## Backbone Freezing

In [41]:
import torch
import torch.nn as nn
from torchvision.models import resnet50, ResNet50_Weights

backbone = resnet50(weights=ResNet50_Weights)

# Your original training code remains the same
train_backbone = True  
for name, parameter in backbone.named_parameters():
    if not train_backbone or 'layer2' not in name and 'layer3' not in name and 'layer4' not in name:
        parameter.requires_grad_(False)



This code will freeze any layer that does not contain layer2, layer3, or layer4 in its name.

**Why?** 

The backbone was pre-trained on `ImageNet`, and early layers like `conv1` + `layer1` are responsible for capturing low-level features (e.g., edges, textures). These features are generally useful for a wide range of tasks, so we want to retain them during fine-tuning.

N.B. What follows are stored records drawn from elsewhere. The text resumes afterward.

-- ==== Sys2Proof/Machine/Operands.lean ====
section
/-! DEFINITION. The implicit operands of the commands (30_encoding.md R55). -/

namespace Sys2Proof.Machine

/-- `BIN[0..BIN_LEN)`; read only where `BIN_LEN <= 80` (10_state.md R31). -/
def binInput (s : State) : List Byte := Memory.readBytes s.mem binBase s.regs.binLen.toNat

/-- `TXT[0..TXT_LEN)`; read only where `TXT_LEN <= 128` (R30). -/
def txtInput (s : State) : List Byte := Memory.readBytes s.mem txtBase s.regs.txtLen.toNat

/-- `CNT = {CNT_HI, CNT_LO}` (R20). -/
def cntValue (s : State) : DWord := s.regs.cntHi ++ s.regs.cntLo

/-- `TIME = {TIME_HI, TIME_LO}` (R21). -/
def timeValue (s : State) : DWord := s.regs.timeHi ++ s.regs.timeLo

/-- `CAND[0..8)`: bytes 0 to 3 are CAND_LO's lanes, bytes 4 to 7 CAND_HI's (R22). -/
def candBytes (s : State) : List Byte :=
  [lane s.regs.candLo 0, lane s.regs.candLo 1, lane s.regs.candLo 2, lane s.regs.candLo 3,
   lane s.regs.candHi 0, lane s.regs.candHi 1, lane s.regs.candHi 2, lane s.regs.candHi 3]

/-- `CAND[0..6)`, the six bytes VERIFY compares (42_totp.md R68). -/
def candSix (s : State) : List Byte := (candBytes s).take 6

end Sys2Proof.Machine
end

Later layers (e.g., `layer2`, `layer3`, `layer4`) learned features specific to ImageNet classes.


In [23]:
# Check which parameters are trainable
trainable_params = []
frozen_params = []

for name, param in backbone.named_parameters():
    if param.requires_grad:
        trainable_params.append(name)
    else:
        frozen_params.append(name)

print("Trainable parameters:")
for name in trainable_params[:5]:  # Show first 5
    print(f"  {name}")

for name in frozen_params[:5]:  # Show first 5
    print(f"  {name}")

print(f"\nTotal trainable: {len(trainable_params)}")
print(f"Total frozen: {len(frozen_params)}")

Trainable parameters:
  layer2.0.conv1.weight
  layer2.0.bn1.weight
  layer2.0.bn1.bias
  layer2.0.conv2.weight
  layer2.0.bn2.weight
  conv1.weight
  bn1.weight
  bn1.bias
  layer1.0.conv1.weight
  layer1.0.bn1.weight

Total trainable: 126
Total frozen: 35


BatchNorm layers

What is **Batch Normalization**? 

![1_Y0EtAQpR2iBsv97YrwRywg.png](attachment:1_Y0EtAQpR2iBsv97YrwRywg.png)

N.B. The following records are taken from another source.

-- ==== Sys2Proof/Machine/Engine.lean ====
section
/-! DEFINITION. The engine: it runs the command in CMDLATCH to completion (10_state.md R15, R24). -/

namespace Sys2Proof.Machine

/-- The word the engine runs: CMDLATCH (10_state.md R23, R32). The block fetches nothing else (20_memory.md R47). -/
def fetchWord (s : State) : Word := s.engine.cmdLatch

/-- The running command completes: a legal word has its meaning, any other completes with ILLEGAL_CMD
(30_encoding.md R52). -/
def completeLatched (s : State) : Host.Outcome State Fault Refusal :=
  match decode (fetchWord s) with
  | .ok i => exec i s
  | .error _ => illegalCommand s

/-- A completion turn; an idle engine does nothing (R15). -/
def engineComplete (s : State) : Host.Outcome State Fault Refusal :=
  match s.engine.phase with
  | .idle => .next s
  | .run => completeLatched s

/-- A cycle of a running command passes: only its working values move (R24, R32). -/
def engineCycle (s : State) : State :=
  match s.engine.phase with
  | .idle => s
  | .run => { s with engine := { s.engine with work := some (Config.freeWork s.draws) }, draws := s.draws + 1 }

/-- The next turn. With the schedule used up, a running command completes (weak fairness, 70_reset_and_hazards.md R98)
and otherwise the host moves (log entry 2). -/
def nextTurn (s : State) : Turn :=
  match s.turns with
  | t :: _ => t
  | [] =>
    match s.engine.phase with
    | .idle => .host
    | .run => .complete

/-- The turn is taken off the schedule. -/
def popTurn (s : State) : State := { s with turns := s.turns.tail }

end Sys2Proof.Machine
end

As you can see in the previous image, 

- **Batch normalization** will be applied after each layer ***before*** passing the **outputs** to the **activation** function
    - In this order `Conv → BatchNorm → Activation`

- **Batch normalization** idea is to convert the layer output mean to 0 and variance to 1

- It contains 4 main components:
    1. **weight**: The scale parameter for the normalized output. (**Trainable** in training mode) (**Constant** in FrozenBatchNorm)
    2. **bias**: The shift parameter for the normalized output. (**Trainable** in training mode) (**Constant** in FrozenBatchNorm)
    3. **running_mean**: The running mean of the input values (used during **inference** only) (updated during **training**)
    4. **running_var**: The running variance of the input values (used during **inference** only) (updated during **training**)

Why? 


Based on [this discussion](https://github.com/facebookresearch/maskrcnn-benchmark/issues/267)

**"The reason why we use FrozenBatchNorm2d instead of BatchNorm2d is that the sizes of the batches are very small, which makes the batch statistics very poor and degrades performance."**

This is from 12 Dec 2018, I think there is a solution for this case.


Now, What's the difference between **Batch Normalization** and **Layer Normalization**?

The simplest way to understand the difference between them is based on this image:

![BatchvsLayerNormalization.png](attachment:BatchvsLayerNormalization.png)

- In **Computer Vision**: BN still dominates, but LN or GroupNorm are used when batch size is small. (Need to check this information)

- In **NLP / Transformers**: LN is preferred; BN rarely used. especially in **Transformers** architectures.

**BatchNorm** really helps training go faster and handle bigger learning rates, but mainly when you’re training **CNNs** with reasonably **large** batch sizes.

**but** comparable to or worse than LN once you factor in small batches or distributed training.